5.2 La méthodologie d’analyse de la relation IDE - investissement local
5.2.2 La méthode des moments généralisée (GMM)
Dans cette section, nous présentons les choix méthodologiques que nous avons faits ainsi que
les raisons de leur utilisation pour notre problématique. Comme approche empirique générale,
nous avons préférée les techniques d’estimation en panel, présentant de nombreux avantages
dans notre cas. Le panel combine la dimension temporelle et interindividuelle des données et
fournit plus de variabilité. Ainsi on a un nombre plus élevé de degrés de liberté et on réduit la
colinéarité entre les variables explicatives (Hsiao, 2003).
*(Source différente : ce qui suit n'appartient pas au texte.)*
/-- R297 to R300, R304, R306, R308.
The model's choices it rests on: log entries 23 DESIGN CHOICE. -/
def Obligations.EncodingRoundTrip : Prop :=
  ∀ (o : Op) (rest : List Nat), o.wf = true → Isa.decode (o.encode ++ rest) = .ok o rest

/-- R276, R277, R279, R303, R304.
The model's choices it rests on: log entries 23 DESIGN CHOICE, 85 DEDUCED. -/
def Obligations.SumsAndCompares : Prop :=
  ∀ (c : Fin 6) (f : Form) (d x : Opd) (t : Option Opd),
    Cpu.Binary (.add c f d x t) c 0x08 f d x t (fun a b r =>
      f.Exact r (fun i => (f.lane a i).toInt + (f.lane b i).toInt) (some (BitVec.uaddOverflow (f.lane a 0) (f.lane b 0)))) ∧
    Cpu.Binary (.sub c f d x t) c 0x09 f d x t (fun a b r =>
      f.Exact r (fun i => (f.lane a i).toInt - (f.lane b i).toInt) (some (BitVec.usubOverflow (f.lane a 0) (f.lane b 0)))) ∧
    Cpu.Gives (.adc c f d x t) c (Op.alu 0x0A f t.isSome (d :: x :: t.toList)) (fun s r =>
      let op := Op.alu 0x0A f t.isSome (d :: x :: t.toList)
      let cy := b2n ((s.core c.val).sr 0)
      f.Exact r (fun _ => (f.lane (Cpu.lhs s c op) 0).toInt + (f.lane (Cpu.rhs s c op) 0).toInt + cy)
        (some (decide (2 ^ f.lw ≤ Cpu.lhs s c op + Cpu.rhs s c op + cy)))) ∧
    Cpu.Gives (.sbc c f d x t) c (Op.alu 0x0B f t.isSome (d :: x :: t.toList)) (fun s r =>
      let op := Op.alu 0x0B f t.isSome (d :: x :: t.toList)
      let cy := b2n ((s.core c.val).sr 0)
      f.Exact r (fun _ => (f.lane (Cpu.lhs s c op) 0).toInt - (f.lane (Cpu.rhs s c op) 0).toInt - cy)
        (some (decide (Cpu.lhs s c op < Cpu.rhs s c op + cy)))) ∧
    Cpu.Unary (.neg c f d x none) c 0x0C f d x (fun a r => f.Exact r (fun i => -(f.lane a i).toInt) (some (a != 0))) ∧
    Cpu.Unary (.abs c f d x none) c 0x0D f d x (fun a r => f.Exact r (fun i => (f.lane a i).toInt.natAbs) none) ∧
    Cpu.Binary (.cmp c f d x none) c 0x0E f d x none (fun a b r =>
      f.Exact r (fun i => (f.lane a i).toInt - (f.lane b i).toInt) (some (BitVec.usubOverflow (f.lane a 0) (f.lane b 0)))) ∧
    Cpu.Binary (.min c f d x t) c 0x0F f d x t (fun a b r =>
      f.Lanewise r (fun i => if (f.lane a i).toInt ≤ (f.lane b i).toInt then f.lane a i else f.lane b i) false none) ∧
    Cpu.Binary (.max c f d x t) c 0x10 f d x t (fun a b r =>
      f.Lanewise r (fun i => if (f.lane a i).toInt ≤ (f.lane b i).toInt then f.lane b i else f.lane a i) false none) ∧
    Cpu.Binary (.minu c f d x t) c 0x11 f d x t (fun a b r =>
      f.Lanewise r (fun i => if (f.lane a i).toNat ≤ (f.lane b i).toNat then f.lane a i else f.lane b i) false none) ∧
    Cpu.Binary (.maxu c f d x t) c 0x12 f d x t (fun a b r =>
      f.Lanewise r (fun i => if (f.lane a i).toNat ≤ (f.lane b i).toNat then f.lane b i else f.lane a i) false none)

/-- R276, R277, R303, R304.
The model's choices it rests on: log entries 23 DESIGN CHOICE, 83 DEDUCED, 85 DEDUCED. -/
def Obligations.ProductsAndQuotients : Prop :=
  (∀ (c : Fin 6) (f : Form) (d x : Opd) (t : Option Opd),
    Cpu.Binary (.mul c f d x t) c 0x14 f d x t (fun a b r =>
      f.Exact r (fun _ => (f.lane a 0).toInt * (f.lane b 0).toInt) none) ∧
    Cpu.Binary (.mulh c f d x t) c 0x15 f d x t (fun a b r =>
      f.Lanewise r (fun _ => BitVec.ofInt f.lw ((f.lane a 0).toInt * (f.lane b 0).toInt / 2 ^ f.lw)) false none) ∧
    Cpu.Binary (.mulhu c f d x t) c 0x16 f d x t (fun a b r =>
      f.Lanewise r (fun _ => BitVec.ofNat f.lw (a * b / 2 ^ f.lw)) false none)) ∧
  (∀ (c : Fin 6) (f : Form) (d x : Opd) (t : Option Opd) (s : State),
    let op (n : Nat) := Op.alu n f t.isSome (d :: x :: t.toList)
    let gives (i : Instr) (n : Nat) (P : BitVec f.lw → BitVec f.lw → Alu → Prop) (q0 : Nat) : Prop :=
      Cpu.Performs s c (op n) →
      let a := Cpu.lhs s c (op n)
      let b := Cpu.rhs s c (op n)
      (b ≠ 0 → ∃ r, P (f.lane a 0) (f.lane b 0) r ∧ exec i s = .next (Cpu.done s c (op n) r)) ∧
      (b = 0 → (s.core c.val).sr 18 = false → exec i s = .next (Cpu.done s c (op n)
        { v := q0 * a, z := some (q0 * a == 0), n := some (signBit f.lw (q0 * a)), dz := true })) ∧
      (b = 0 → (s.core c.val).sr 18 = true → (s.core c.val).sr 9 = false →
        exec i s = .next (Cpu.trapped s c (Exc.plain 0x10 0) (2 ^ 5)))
    gives (.div c f d x t) 0x17 (fun a b r => f.Exact r (fun _ => a.toInt.tdiv b.toInt) none) 0 ∧
    gives (.divu c f d x t) 0x18 (fun a b r => f.Lanewise r (fun _ => a / b) false none) 0 ∧
    gives (.rem c f d x t) 0x19 (fun a b r =>
      f.Lanewise r (fun _ => BitVec.ofInt f.lw (a.toInt.tmod b.toInt)) (a.toInt == f.least && b.toInt == -1) none) 1 ∧
    gives (.remu c f d x t) 0x1A (fun a b r => f.Lanewise r (fun _ => a % b) false none) 1)

/-- R276, R278, R279, R303, R304; C of a rotate by 0 is free (DESIGN CHOICE, log entry 1).
The model's choices it rests on: log entries 1 DESIGN CHOICE, 23 DESIGN CHOICE, 84 (C of SHL.S) DEDUCED, 85 DEDUCED. -/
def Obligations.LogicBitsAndShifts : Prop :=
  (∀ (c : Fin 6) (f : Form) (d x : Opd) (t : Option Opd),
    Cpu.Binary (.and c f d x t) c 0x20 f d x t (fun a b r => f.Lanewise r (fun i => f.lane a i &&& f.lane b i) false none) ∧
    Cpu.Binary (.or c f d x t) c 0x21 f d x t (fun a b r => f.Lanewise r (fun i => f.lane a i ||| f.lane b i) false none) ∧
    Cpu.Binary (.xor c f d x t) c 0x22 f d x t (fun a b r => f.Lanewise r (fun i => f.lane a i ^^^ f.lane b i) false none) ∧
    Cpu.Unary (.not c f d x none) c 0x23 f d x (fun a r => f.Lanewise r (fun i => ~~~(f.lane a i)) false none) ∧
    Cpu.Binary (.tst c f d x none) c 0x24 f d x none (fun a b r =>
      f.Lanewise r (fun i => f.lane a i &&& f.lane b i) false none)) ∧
  (∀ (c : Fin 6) (f : Form) (d x : Opd) (t : Option Opd),
    let bit (a b : Nat) (r : Alu) (g : Bool → Bool) : Prop :=
      r = { v := r.v, z := some (!a.testBit (b % f.lw)) } ∧ r.v < 2 ^ f.lw ∧
        ∀ i < f.lw, r.v.testBit i = if i = b % f.lw then g (a.testBit i) else a.testBit i
    Cpu.Binary (.btst c f d x none) c 0x25 f d x none (fun a b r => bit a b r id) ∧
    Cpu.Binary (.bset c f d x t) c 0x26 f d x t (fun a b r => bit a b r (fun _ => true)) ∧
    Cpu.Binary (.bclr c f d x t) c 0x27 f d x t (fun a b r => bit a b r (fun _ => false)) ∧
    Cpu.Binary (.binv c f d x t) c 0x28 f d x t (fun a b r => bit a b r not) ∧
    Cpu.Unary (.clz c f d x none) c 0x29 f d x (fun a r =>
      r = { v := r.v, z := some (r.v == 0), n := some false, o := some false } ∧ r.v ≤ f.lw ∧ a < 2 ^ (f.lw - r.v) ∧
        (r.v < f.lw → 2 ^ (f.lw - r.v - 1) ≤ a)) ∧
    Cpu.Unary (.popc c f d x none) c 0x2A f d x (fun a r =>
      r = { v := r.v, z := some (r.v == 0), n := some false, o := some false } ∧
        r.v = ((List.range f.lw).filter (fun i => a.testBit i)).length)) ∧
  (∀ (c : Fin 6) (f : Form) (d x : Opd) (t : Option Opd),
    Cpu.Binary (.shl c f d x t) c 0x30 f d x t (fun a b r =>
      f.Exact r (fun i => (f.lane a i).toInt * 2 ^ (b % 256)) (some (b % 256 != 0 && decide (b % 256 ≤ f.lw) && a.testBit (f.lw - b % 256)))) ∧
    Cpu.Binary (.shr c f d x t) c 0x31 f d x t (fun a b r =>
      f.Lanewise r (fun i => f.lane a i >>> (b % 256)) false
        (some (b % 256 != 0 && decide (b % 256 ≤ f.lw) && a.testBit (b % 256 - 1)))) ∧
    Cpu.Binary (.sar c f d x t) c 0x32 f d x t (fun a b r =>
      f.Lanewise r (fun i => (f.lane a i).sshiftRight (b % 256)) false
        (some (b % 256 != 0 && a.testBit (min (b % 256 - 1) (f.lw - 1)))))) ∧
  (∀ (c : Fin 6) (f : Form) (d x : Opd) (t : Option Opd) (s : State),
    let rol := Op.alu 0x33 f t.isSome (d :: x :: t.toList)
    let ror := Op.alu 0x34 f t.isSome (d :: x :: t.toList)
    (Cpu.Performs s c rol → ∃ r cy, exec (.rol c f d x t) s = .next (Cpu.done (s.draw 2).2 c rol r) ∧
      f.Lanewise r (fun i => (f.lane (Cpu.lhs s c rol) i).rotateLeft (Cpu.rhs s c rol % 256)) false (some cy) ∧
      (Cpu.rhs s c rol % 256 ≠ 0 → cy = r.v.testBit 0)) ∧
    (Cpu.Performs s c ror → ∃ r cy, exec (.ror c f d x t) s = .next (Cpu.done (s.draw 2).2 c ror r) ∧
      f.Lanewise r (fun i => (f.lane (Cpu.lhs s c ror) i).rotateRight (Cpu.rhs s c ror % 256)) false (some cy) ∧
      (Cpu.rhs s c ror % 256 ≠ 0 → cy = r.v.testBit (f.lw - 1))))

/-- R281, R282, R303 to R305.
The model's choices it rests on: log entries 21 PRESUMED, 23 DESIGN CHOICE, 89 DEDUCED. -/
def Obligations.FloatingPoint : Prop :=
  (∀ (c : Fin 6) (f : Form) (d x : Opd) (t : Option Opd) (s : State),
    let k := s.core c.val
    let g := Fmt.of f.sz.toNat
    let rm := bitsOf (k.crN 0) 16 2
    let gives (i : Instr) (op : Op) (r : Alu) : Prop := Cpu.Performs s c op →
      (bitsOf (k.crN 0) 25 5 = 0 → exec i s = .next (Cpu.done s c op r)) ∧
      (r.ff &&& bitsOf (k.crN 0) 25 5 = 0 → exec i s = .next (Cpu.done s c op r)) ∧
      (r.ff &&& bitsOf (k.crN 0) 25 5 ≠ 0 → k.sr 9 = false →
        exec i s = .next (Cpu.trapped s c ⟨0x11, (r.ff &&& bitsOf (k.crN 0) 25 5) * 2 ^ 8, 0⟩ (r.ff * 2 ^ 20)))
    let bin (n : Nat) := Op.alu n f t.isSome (d :: x :: t.toList)
    let una (n : Nat) := Op.alu n f false [d, x]
    gives (.fadd c f d x t) (bin 0x38) (Fp.add g rm (Cpu.lhs s c (bin 0x38)) (Cpu.rhs s c (bin 0x38))).alu ∧
    gives (.fsub c f d x t) (bin 0x39) (Fp.sub g rm (Cpu.lhs s c (bin 0x39)) (Cpu.rhs s c (bin 0x39))).alu ∧
    gives (.fmul c f d x t) (bin 0x3A) (Fp.mul g rm (Cpu.lhs s c (bin 0x3A)) (Cpu.rhs s c (bin 0x3A))).alu ∧
    gives (.fdiv c f d x t) (bin 0x3B) (Fp.div g rm (Cpu.lhs s c (bin 0x3B)) (Cpu.rhs s c (bin 0x3B))).alu ∧
    gives (.fsqrt c f d x none) (una 0x3C) (Fp.sqrt g rm (Cpu.val s c (una 0x3C) 1)).alu ∧
    gives (.fma c f d x t) (bin 0x3D)
      (Fp.fma g rm (Cpu.val s c (bin 0x3D) 0) (Cpu.val s c (bin 0x3D) 1) (Cpu.val s c (bin 0x3D) 2)).alu ∧
    gives (.fcmp c f d x none) (una 0x3E) (Fp.cmp g (f.x == 1) (Cpu.val s c (una 0x3E) 0) (Cpu.val s c (una 0x3E) 1)) ∧
    gives (.fmin c f d x t) (bin 0x3F) (Fp.pick g true (Cpu.lhs s c (bin 0x3F)) (Cpu.rhs s c (bin 0x3F))).alu ∧
    gives (.fmax c f d x t) (bin 0x40) (Fp.pick g false (Cpu.lhs s c (bin 0x40)) (Cpu.rhs s c (bin 0x40))).alu ∧
    gives (.fabs c f d x none) (una 0x41) (Fp.sgn g false (Cpu.val s c (una 0x41) 1)).alu ∧
    gives (.fneg c f d x none) (una 0x42) (Fp.sgn g true (Cpu.val s c (una 0x42) 1)).alu ∧
    gives (.cvt c f d x none) (una 0x43) ((Cpu.input k (una 0x43) 0 (Cpu.vals s c (una 0x43))).cvt true) ∧
    gives (.cvtu c f d x none) (una 0x44) ((Cpu.input k (una 0x44) 0 (Cpu.vals s c (una 0x44))).cvt false)) ∧
  (∀ (z rm a b d : Nat), z = 4 ∨ z = 5 →
    let g := Fmt.of z
    let nan (v : Nat) := (g.unpack v).isNan
    let sig (l : List Nat) := if l.any (fun v => (g.unpack v).isSig) then 1 else 0
    (nan a = true → Fp.add g rm a b = ⟨a ||| 2 ^ (g.p - 2), sig [a, b]⟩ ∧ Fp.sub g rm a b = ⟨a ||| 2 ^ (g.p - 2), sig [a, b]⟩ ∧
      Fp.mul g rm a b = ⟨a ||| 2 ^ (g.p - 2), sig [a, b]⟩ ∧ Fp.div g rm a b = ⟨a ||| 2 ^ (g.p - 2), sig [a, b]⟩ ∧
      Fp.sqrt g rm a = ⟨a ||| 2 ^ (g.p - 2), sig [a]⟩ ∧ Fp.pick g true a b = ⟨a ||| 2 ^ (g.p - 2), sig [a, b]⟩ ∧
      ∀ w lo hi, Fp.toInt g rm w lo hi a = ⟨0, 1⟩) ∧
    (nan d = false → nan a = false → nan b = true → Fp.fma g rm d a b = ⟨b ||| 2 ^ (g.p - 2), sig [d, a, b]⟩) ∧
    (a < 2 ^ (g.p + g.e) → nan a = false → Fp.sgn g false a = ⟨a % 2 ^ (g.p + g.e - 1), 0⟩ ∧
      Fp.sgn g true a = ⟨(a + 2 ^ (g.p + g.e - 1)) % 2 ^ (g.p + g.e), 0⟩))

/-- R273, R300, R303, R304.
The model's choices it rests on: log entries 22 DEDUCED, 23 DESIGN CHOICE, 82 DEDUCED. -/
def Obligations.MovesAndExchanges : Prop :=
  (∀ (c : Fin 6) (f : Form) (d x : Opd),
    Cpu.Unary (.mov c f d x none) c 0x01 f d x (fun a r => r = { v := a }) ∧
    Cpu.Unary (.movsx c f d x none) c 0x02 f d x (fun a r => r = { v := ((f.lane a 0).signExtend 64).toNat }) ∧
    Cpu.Unary (.movzx c f d x none) c 0x03 f d x (fun a r => r = { v := a }) ∧
    Cpu.Unary (.lea c f d x none) c 0x04 f d x (fun a r => r = { v := a })) ∧
  (∀ (c : Fin 6) (s : State), Cpu.Performs s c (Op.alu 0x00 ⟨0, false, 0⟩ false []) →
    exec (.nop c) s = .next (Cpu.retired s c ((s.core c.val).after 2))) ∧
  (∀ (c : Fin 6) (f : Form) (d x : Opd) (s : State) (m : Nat) (y : Arg),
    let op := Op.alu 0x05 f false [d, x]
    let h := Cpu.home c.val m
    let n := Isa.bytes f.sz.toNat
    Cpu.Performs s c op → Cpu.args s c op = [⟨.atom, f.sz.toNat, .mem m⟩, y] →
      exec (.swap c f d x none) s = .next (Cpu.past s
        (Arg.put ((((s.setCore c.val (Cpu.updated s c op)).invalidate none h n).store none h (leBytes n (Cpu.val s c op 1)))) c y
          (s.numAt h n)) c op)) ∧
  (∀ (c : Fin 6) (f : Form) (d x t : Opd) (s : State) (m : Nat) (y z : Arg),
    let op := Op.alu 0x06 f true [d, x, t]
    let h := Cpu.home c.val m
    let n := Isa.bytes f.sz.toNat
    let u := (s.setCore c.val (Cpu.updated s c op)).invalidate none h n
    let flag (w : State) (b : Bool) := w.modCore c.val (fun k => k.setCr 0 (putBits (k.crN 0) 1 1 (b2n b)))
    Cpu.Performs s c op → Cpu.args s c op = [⟨.atom, f.sz.toNat, .mem m⟩, y, z] →
      (s.numAt h n = Cpu.val s c op 1 →
        exec (.cas c f d x (some t)) s = .next (Cpu.past s (flag (u.store none h (leBytes n (Cpu.val s c op 2))) true) c op)) ∧
      (s.numAt h n ≠ Cpu.val s c op 1 →
        exec (.cas c f d x (some t)) s = .next (Cpu.past s (flag (Arg.put u c y (s.numAt h n)) false) c op)))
Dans le tableau 5.3, ci-après, nous observons la différence entre le contenu informationnel des
deux dimensions (à titre d'illustration, nous avons choisi quelques-unes des variables prises en
compte). Ainsi, quand nous passons d’une estimation en séries temporelles (within) à une
estimation en panel (total), on observe une augmentation de l’écart-type (par exemple, pour la
variable GFCF la plupart de l’information est donnée par la variation entre pays et non pas par
la variation temporelle, 17,72 contre 8,82). La différence est encore plus notable quand on
passe d'une estimation en coupe transversale (between) au panel.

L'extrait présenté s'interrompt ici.